Comparing variants in vcf files that have been mapped to GRCh37 and GRCh38
1
1
Entering edit mode
4.6 years ago
cl10101 ▴ 80

I have a VCF format file, which contains variants found for file mapped to hg38 (reference from GATK hg38 bundle) and I would like to compare this variants with VCF file from 1000 genome project, which is mapped to GRCh37. By comparing this files I mean finding variants shared by both files. Are the coordinates in this files the same or should I somehow convert them?

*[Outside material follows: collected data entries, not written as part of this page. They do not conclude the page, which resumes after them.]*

/-- `t` differs from `u` only by the result of a record, posted with status `st` and word 1 `w1`; a status other than OK
is logged (R407, R409, R410). -/
def Sys2Proof.Claims.posted (u t : State) (seq : BitVec 16) (code st w1 : Nat) : Prop :=
  t.rd (Reg.CMD_RESULT0_WORD0 (seq.toNat % 64)) = result0 seq code st true ∧
  t.rd (Reg.CMD_RESULT1_WORD1 (seq.toNat % 64)) = w1 ∧
  keepsRegs u t (cmdFlds seq ++ if st = 0 then [] else logFlds) ∧
  (st = 0 → t.rcd = u.rcd) ∧
  t = { u with regs := t.regs, lane := t.lane, rcd := t.rcd,
               hbr := { u.hbr with msix := t.hbr.msix, pba := t.hbr.pba, reply := t.hbr.reply, svcWait := t.hbr.svcWait } }

/-- The record of a command at its Tc. -/
def Sys2Proof.Claims.atTc (seq : BitVec 16) (port : CmdPort) (w1 w2 w3 : Word) : CmdRec :=
  { form := .apply seq, port := port, w1 := w1, w2 := w2, w3 := w3 }

/-- The lane runs, and the command of this code passes the checks of mode, session and role (R408, R489, R500). -/
def Sys2Proof.Claims.ready (s : State) (code : Nat) : Prop :=
  s.hostAlive = true ∧ s.rpc.save = none ∧ s.gate code = none

/-- The state without the record in its queue: what a command's effect starts from. -/
def Sys2Proof.Claims.taken (s : State) (seq : BitVec 16) : State := s.unqueue seq

/-- The command takes effect at its Tc and completes with status OK: `P` says what its effect leaves, the lane's bookkeeping
apart. -/
def Sys2Proof.Claims.takesEffect (mk : CmdRec → Instr) (code : Nat) (s : State) (w1 w2 w3 : Word)
    (P : State → State → Prop) : Prop :=
  ∀ (seq : BitVec 16) (port : CmdPort), ready s code →
    ∃ u t, exec (mk (atTc seq port w1 w2 w3)) s = .next t ∧ P (taken s seq) u ∧ posted u t seq code 0 (s.tm.cyc % 2 ^ 32)

/-- R402 to R405: every command of the tables is accepted at its submission when its sequence number is `NEXT`, takes that
number, and waits in the lane until its Tc; a wrong sequence number is counted and the record discarded; a poisoned
record completes with POISONED, a full lane with BUSY. -/
def Obligations.CommandsAreSubmitted : Prop :=
  ∀ cmd ∈ Claims.commands, ∀ (s : State) (seq : BitVec 16) (port : CmdPort) (w1 w2 w3 : Word) (ch : Nat),
    s.hostAlive = true → s.portServed port = true →
    let r := fun (psn : Bool) => cmd.2 { form := .arrive seq ch psn, port := port, w1 := w1, w2 := w2, w3 := w3 }
    let n := seq.toNat % 64
    (seq.toNat ≠ s.rd Reg.CMD_NEXT_SEQ_NEXT →
      ∃ t, exec (r false) s = .next t ∧ t.rd Reg.CMD_LANE_SEQ_ERR = up s Reg.CMD_LANE_SEQ_ERR ∧
        t.lane = { s.lane with latch := [], latchPsn := false } ∧ t.rd Reg.CMD_NEXT_SEQ_NEXT = s.rd Reg.CMD_NEXT_SEQ_NEXT) ∧
    (seq.toNat = s.rd Reg.CMD_NEXT_SEQ_NEXT → s.rd Reg.CMD_LANE_WAITING < 256 →
      ∃ t, exec (r false) s = .next t ∧ t.rd Reg.CMD_NEXT_SEQ_NEXT = (seq.toNat + 1) % 65536 ∧
        t.rd (Reg.CMD_RESULT0_WORD0 n) = result0 seq cmd.1 0 false ∧
        t.lane.queue = s.lane.queue ++
          [.record (if ch + 10000 < s.tbc then 1 else 2) seq (BitVec.ofNat 8 cmd.1) port w1 w2 w3] ∧
        t.lane.latch = [] ∧ t.md = s.md ∧ t.chs = s.chs ∧ t.forces = s.forces) ∧
    (seq.toNat = s.rd Reg.CMD_NEXT_SEQ_NEXT → 256 ≤ s.rd Reg.CMD_LANE_WAITING →
      ∃ t, exec (r false) s = .next t ∧ t.rd (Reg.CMD_RESULT0_WORD0 n) = result0 seq cmd.1 4 true ∧
        t.lane.queue = s.lane.queue ∧ t.md = s.md ∧ t.chs = s.chs) ∧
    (seq.toNat = s.rd Reg.CMD_NEXT_SEQ_NEXT →
      ∃ t, exec (r true) s = .next t ∧ t.rd (Reg.CMD_RESULT0_WORD0 n) = result0 seq cmd.1 3 true ∧
        t.lane.queue = s.lane.queue ∧ t.md = s.md ∧ t.chs = s.chs)

/-- R407, R408, R489 and R500: a command that its mode, or a missing session or role, bars from taking effect completes
with that status, and nothing else happens than its result and its log record; a save lets none apply but the two resets,
which it holds (R141, R515). -/
def Obligations.BarredCommandsHaveNoEffect : Prop :=
  ∀ cmd ∈ Claims.commands, ∀ (s : State) (seq : BitVec 16) (port : CmdPort) (w1 w2 w3 : Word), s.hostAlive = true →
    (∀ st, s.rpc.save = none → s.gate cmd.1 = some st →
      ∃ t, exec (cmd.2 (atTc seq port w1 w2 w3)) s = .next t ∧ posted (taken s seq) t seq cmd.1 st (s.tm.cyc % 2 ^ 32)) ∧
    (s.rpc.save ≠ none → cmd.1 ≠ 0x02 → cmd.1 ≠ 0x03 → exec (cmd.2 (atTc seq port w1 w2 w3)) s = .next s) ∧
    (s.md.mode = .boot → s.gate cmd.1 = some 1) ∧
    (cmd.1 ≠ 1 → s.roles = 0 → s.gate cmd.1 = some 1 ∨ s.gate cmd.1 = some 5)

/-- R402, R405, R408, R410 and R7: a record's words are latched with their poison mark; an undefined code completes at its
arrival; `CMD_NOP` completes with no other effect; the oldest result leaves the FIFO by a write of 1 to `COMMIT` or a
read of the legacy register, and the legacy interrupt register clears the causes. -/
def Obligations.RecordsAndResults : Prop :=
  ∀ (s : State),
    (∀ (i : Fin 3) (w : Word) (p : Bool), s.hostUp = true →
      ∃ t, exec (.cmdRecLatch i w p) s = .next t ∧ t.lane.latch.getD i.val 0 = w ∧
        (∀ j, j < 3 → j ≠ i.val → t.lane.latch.getD j 0 = s.lane.latch.getD j 0) ∧ t.lane.latchPsn = (s.lane.latchPsn || p) ∧
        t = { s with lane := { s.lane with latch := t.lane.latch, latchPsn := t.lane.latchPsn } }) ∧
    (∀ (code : Byte) (port : CmdPort) (w1 w2 w3 : Word) (ch : Nat) (seq : BitVec 16), s.portServed port = true →
      codeDefined code.toNat = false → seq.toNat = s.rd Reg.CMD_NEXT_SEQ_NEXT →
      ∃ t, exec (.unknownCommand code { form := .arrive seq ch false, port := port, w1 := w1, w2 := w2, w3 := w3 }) s = .next t ∧
        t.rd (Reg.CMD_RESULT0_WORD0 (seq.toNat % 64)) = result0 seq code.toNat 6 true ∧ t.lane.queue = s.lane.queue ∧
        t.rd Reg.CMD_NEXT_SEQ_NEXT = (seq.toNat + 1) % 65536) ∧
    (∀ w1 w2 w3, takesEffect .cmdNop 0x01 s w1 w2 w3 fun s u => u = s) ∧
    (s.hostUp = true →
      (∀ w : Word, w.getLsbD 0 = true → ∃ t, exec (.cmdResCommit w) s = .next t ∧ t.lane = { s.lane with fifo := s.lane.fifo.drop 1 } ∧
        t.rd Reg.CMD_RES_HEAD0_WORD0 = ((s.lane.fifo.drop 1).headD (0, 0)).1.toNat ∧
        t.rd Reg.CMD_RES_HEAD1_WORD1 = ((s.lane.fifo.drop 1).headD (0, 0)).2.toNat ∧
        keepsRegs s t [Reg.CMD_RES_HEAD0_WORD0, Reg.CMD_RES_HEAD1_WORD1, Reg.CMD_LANE_WAITING] ∧
        t = { s with regs := t.regs, lane := t.lane }) ∧
      (∃ t, exec .cmdResLegacy s = .next t ∧ t.lane = { s.lane with fifo := s.lane.fifo.drop 1 } ∧
        keepsRegs s t ([Reg.CMD_RES_HEAD0_WORD0, Reg.CMD_RES_HEAD1_WORD1, Reg.CMD_LANE_WAITING] ++ logFlds) ∧
        t = { s with regs := t.regs, lane := t.lane, rcd := t.rcd }) ∧
      (∃ t, exec .hbrIntLegacy s = .next t ∧ t.rd Reg.HBR_INT_STATUS_INT = 0 ∧ keepsRegs s t (Reg.HBR_INT_STATUS_INT :: logFlds) ∧
        t = { s with regs := t.regs, rcd := t.rcd }))

/-- R395, R396, R398, R415 and R556: an access that BAR 0 or BAR 2 refuses changes nothing but the error registers, which
name it; those of BAR 0 are logged and raise interrupt 4. A read completes with Unsupported Request status or, at an unassigned offset,
with 0; an error is signalled under AER. -/
def Sys2Proof.Claims.refusedAccessesAreCounted : Prop :=
  ∀ (off : Nat) (s : State), off < 2 ^ 32 → s.hostUp = true →
    let errs := [Reg.HBR_ACC_ERR_COUNT, Reg.HBR_ACC_ERR_KIND, Reg.HBR_ACC_ERR_POISON, Reg.HBR_ACC_ADDR_OFFSET]
    let counted := fun (t : State) (kind psn : Nat) => t.rd Reg.HBR_ACC_ERR_COUNT = up s Reg.HBR_ACC_ERR_COUNT ∧
      t.rd Reg.HBR_ACC_ERR_KIND = kind ∧ t.rd Reg.HBR_ACC_ERR_POISON = psn ∧ t.rd Reg.HBR_ACC_ADDR_OFFSET = off
    let aer := fun (k : Nat) => FMap.set 0 s.hbr.aer k (FMap.get 0 s.hbr.aer k + 1)
    let logged := fun (t : State) => natBit (t.rd Reg.HBR_INT_STATUS_INT) 4 = true ∧
      keepsRegs s t (errs ++ Reg.HBR_INT_STATUS_INT :: logFlds) ∧
      t = { s with regs := t.regs, rcd := t.rcd,
                   hbr := { s.hbr with msix := t.hbr.msix, pba := t.hbr.pba, aer := t.hbr.aer, cpl := t.hbr.cpl } }
    (∀ wr, ∃ t, exec (.bar0RefusedAccess off wr) s = .next t ∧ counted t 1 0 ∧ logged t ∧
      (if wr then t.hbr.aer = aer 0 ∧ t.hbr.cpl = s.hbr.cpl else t.hbr.aer = s.hbr.aer ∧ t.hbr.cpl = some ⟨off, 0, false, true⟩)) ∧
    (Reg.fieldsAt off = none →
      (∃ t, exec (.unassignedAccess off true) s = .next t ∧ counted t 3 0 ∧ logged t ∧ t.hbr.cpl = s.hbr.cpl) ∧
      exec (.unassignedAccess off false) s = .next { s with hbr := { s.hbr with cpl := some ⟨off, 0, false, false⟩ } }) ∧
    (¬ (0x200000 ≤ off ∧ off < 0x200010) → ∃ t, exec (.poisonedWrite off) s = .next t ∧ counted t 0 1 ∧ logged t ∧
      t.hbr.aer = aer 1 ∧ t.hbr.cpl = s.hbr.cpl) ∧
    (∃ t, exec (.bar2Write off) s = .next t ∧ counted t 2 0 ∧ keepsRegs s t errs ∧
      t = { s with regs := t.regs, hbr := { s.hbr with aer := aer 0 } })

hg38 hg19 vcf • 2.6k views
1
Entering edit mode
4.6 years ago

convert the file with picard LiftoverVcf : https://broadinstitute.github.io/picard/command-line-overview.html#LiftoverVcf then compare How to compare 2 VCF files

0
Entering edit mode

Thank you. Unfortunately I can't find liftover chain file for g1k_v37 to hg38. I was trying to use hg19ToHg38.over.chain from http://hgdownload.soe.ucsc.edu/goldenPath/hg19/liftOver/ but output file is empty and all records were rejected. I found out that g1k_v37 is GRCh37 with slight differences.

0
Entering edit mode

hg19=v37 .

you're looking for http://hgdownload.soe.ucsc.edu/goldenPath/hg19/liftOver/hg19ToHg38.over.chain.gz if needed convert the chromosomes names by removing the chr prefix .

0
Entering edit mode

Thank you for response. I removed char prefix in hg19ToHg38.over.chain file as you suggested and now I have error:

"Exception in thread "main" htsjdk.tribble.TribbleException: Badly formed variant context at location chr1:789016; getEnd() was 789016 but this VariantContext contains an END key with value 724396"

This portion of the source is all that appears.